Ability for maintainers to update own ports

Charles Swiger cswiger at mac.com
Tue Nov 11 14:12:50 PST 2003


On Nov 11, 2003, at 2:38 PM, Oliver Eikemeier wrote:
> Kris Kennaway wrote:
>> More broadly speaking, there doesn't seem to be significant interest
>> from the community to provide support for old releases.  If there was,
>> it's something that could be provided by a group of interested members
>> of this list.
>
> sysutils/pkg_install is a[n] attempt to supports older releases.  In a
> production environment it is not always possible to upgrade the base
> system at will.  I'll try my best not to break backwards compatibility
> without a good reason.

Good for you, Oliver.  I don't think you're the only person with that 
sentiment; a significant number of ports reference OSVERSION in order 
to behave correctly on older versions of the OS:

% find /usr/ports -name Makefile -exec grep -l OSVERSION {} \; | wc -l
      585

>> There's no way that we can reasonably guarantee that tagged ports will
>> work together (e.g. what happens when a dependency changes?), so
>> tagging has minimal benefit.

I agree that there are no guarantees: either a particular version of a 
port compiles (*) under a particular OS release, or it doesn't: this is 
deterministic and testable via a mechanism like the bento cluster.

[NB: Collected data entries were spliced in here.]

-- ==== Sys2Proof/Safety.lean ====
section
/-! DEFINITION. What counts as a safe run of the bay, in the terms the statements use. -/

namespace Sys2Proof

open Sys2Proof.Machine

/-- The step answers a next state: no fault, no refusal. -/
def goesOn (r : Host.Outcome State Fault Refusal) : Bool :=
  match r with
  | .next _ => true
  | .fault _ => false
  | .refused _ => false

/-- The memories of both control cartridges stand in their canonical form. -/
def memoriesCanonical (s : State) : Prop := s.mem.wf = true

/-- Every command that waits is well formed. -/
def queueWellFormed (s : State) : Prop := s.pending.all Instr.wellFormed = true

/-- The command answers a next state in which the memories and the queue stand, and the bay holds `P`. -/
def completes (c : Instr) (s : State) (P : Bay → Prop) : Prop :=
  ∃ t, exec c s = .next t ∧ t.mem = s.mem ∧ t.pending = s.pending ∧ P t.bay

/-- Every register field but those listed holds what it held. -/
def keepsRegs (b b' : Bay) (l : List Key) : Prop := ∀ k, k ∉ l → b'.rd k = b.rd k

/-- Every register field outside the listed groups and unlike the listed fields holds what it held. -/
def keepsFields (b b' : Bay) (t : List Grp × List Key) : Prop :=
  ∀ k : Key, k.grp ∉ t.1 → k.loc ∉ t.2.map Key.loc → b'.rd k = b.rd k

/-- Engine c has the next turn and stands on word `w` of opcode `op`, in the last of its turns; where that is also its first, both cartridges read the word without error (R196, R204, R216). -/
def runsOn (s : State) (c op w : Nat) : Prop :=
  s.bay.turnDue c = true ∧ s.bay.fetch c = some w ∧ opOf w = op ∧ (s.bay.engOf c).part + 1 = turnsOf op ∧ s.fetchRead c = (s, false)

/-- Engine c has the next turn and stands on word `w` of opcode `op`, with more of its turns to come (R196). -/
def startsOn (s : State) (c op w : Nat) : Prop :=
  s.bay.turnDue c = true ∧ s.bay.fetch c = some w ∧ opOf w = op ∧ (s.bay.engOf c).part + 1 < turnsOf op ∧ s.fetchRead c = (s, false)

/-- The turn was only taken: the engine stays on its instruction with one turn less to go, and no register changes (R196). -/
def tookTurn (b b' : Bay) (c : Nat) : Prop := (b'.engOf c).part = (b.engOf c).part + 1 ∧ keepsRegs b b' []

/-- The same for an instruction that also reads word `i` of the image, with the access code `acc`. -/
def runsOn2 (s : State) (c op w i acc : Nat) : Prop := runsOn s c op w ∧ s.engRead c i acc = (s, false)

/-- A turn of engine c has moved its PC by `n` words and is counted (R196, R217). -/
def turned (b b' : Bay) (c : Nat) (n : Int) : Prop :=
  b'.rd (F.ENG_PC c) = b.rd (F.ENG_PC c) + n ∧ b'.rd (F.ENG_TURNS c) = (b.rd (F.ENG_TURNS c) + 1) % 4294967296

/-- Engine c is frozen with a cause and DETAIL (R204, R205). -/
def frozenBy (b : Bay) (c : Nat) (cause detail : Int) : Prop :=
  b.engState c = Es.frozen ∧ b.rd (F.ENG_FRZ_CAUSE c) = cause ∧ b.rd (F.ENG_FRZ_DETAIL c) = detail

/-- The registers a freeze of engine c may write (R205): its state, cause and DETAIL, and the donation it ends. -/
def frozenKeys (c : Nat) : List Key :=
  [F.ENG_STAT_STATE c, F.SKN_STAT_ACTIVE, F.ENG_FRZ_CAUSE c, F.ENG_FRZ_DETAIL c, F.ENG_STAT_CLR_ARMED c, F.ENG_DON c]

/-- B is the second operand of a Skein word, where it fits 32 bits (R218). -/
def secondOperand (b : Bay) (c w : Nat) (v : Int) : Prop :=
  (sOf w ≠ dOf w ∧ v = b.k c (sOf w) + sextOf w ∧ -2147483648 ≤ v ∧ v ≤ 2147483647) ∨ (sOf w = dOf w ∧ v = sextOf w)

/-- The flags Z, N and C of engine c (R220). -/
def flagsAre (b : Bay) (c : Nat) (z n carry : Bool) : Prop :=
  b.flag (F.ENG_STAT_Z c) = z ∧ b.flag (F.ENG_STAT_N c) = n ∧ b.flag (F.ENG_STAT_C c) = carry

[ *: ...and by implication runs, although support for "make test" or 
"make check" within the ports system would be useful. ]

	--

With regard to dependency changes, if I've done the following right:

% awk -F\| '{if (length($8) == 0) print $1}' /usr/ports/INDEX | wc -l
     2853

...approximately one third of the ports have no runtime dependencies on 
other ports.  These ports might still fail due to dependencies upon OS 
capabilities, but if an older version worked, the maintainer or the 
author can add to the number of ports using OSVERSION to implement 
backwards compatibility.

>> We already provide this level of minimal
>> support for people who want to try to mix and match old ports, namely
>> people can use cvs to manage their ports tree and update ports to
>> whichever CVS revision they like.

If someone could do a "cvs checkout -r RELENG_4_5" against the ports 
CVS repo, and update to the latest version of each port which is known 
to build on their version of the OS, that user would obtain 
significantly more benefit than being told that they need to upgrade 
their OS in order to use newer port versions.

Apache-1.3.29, Python-2.3.2, and a lot of other useful software will 
build and install on versions of FreeBSD prior to 4.7 without using 
ports.  The intent of the ports system is to help users run software on 
their machine, not to require users to upgrade to the latest version of 
the OS in order to update such ports.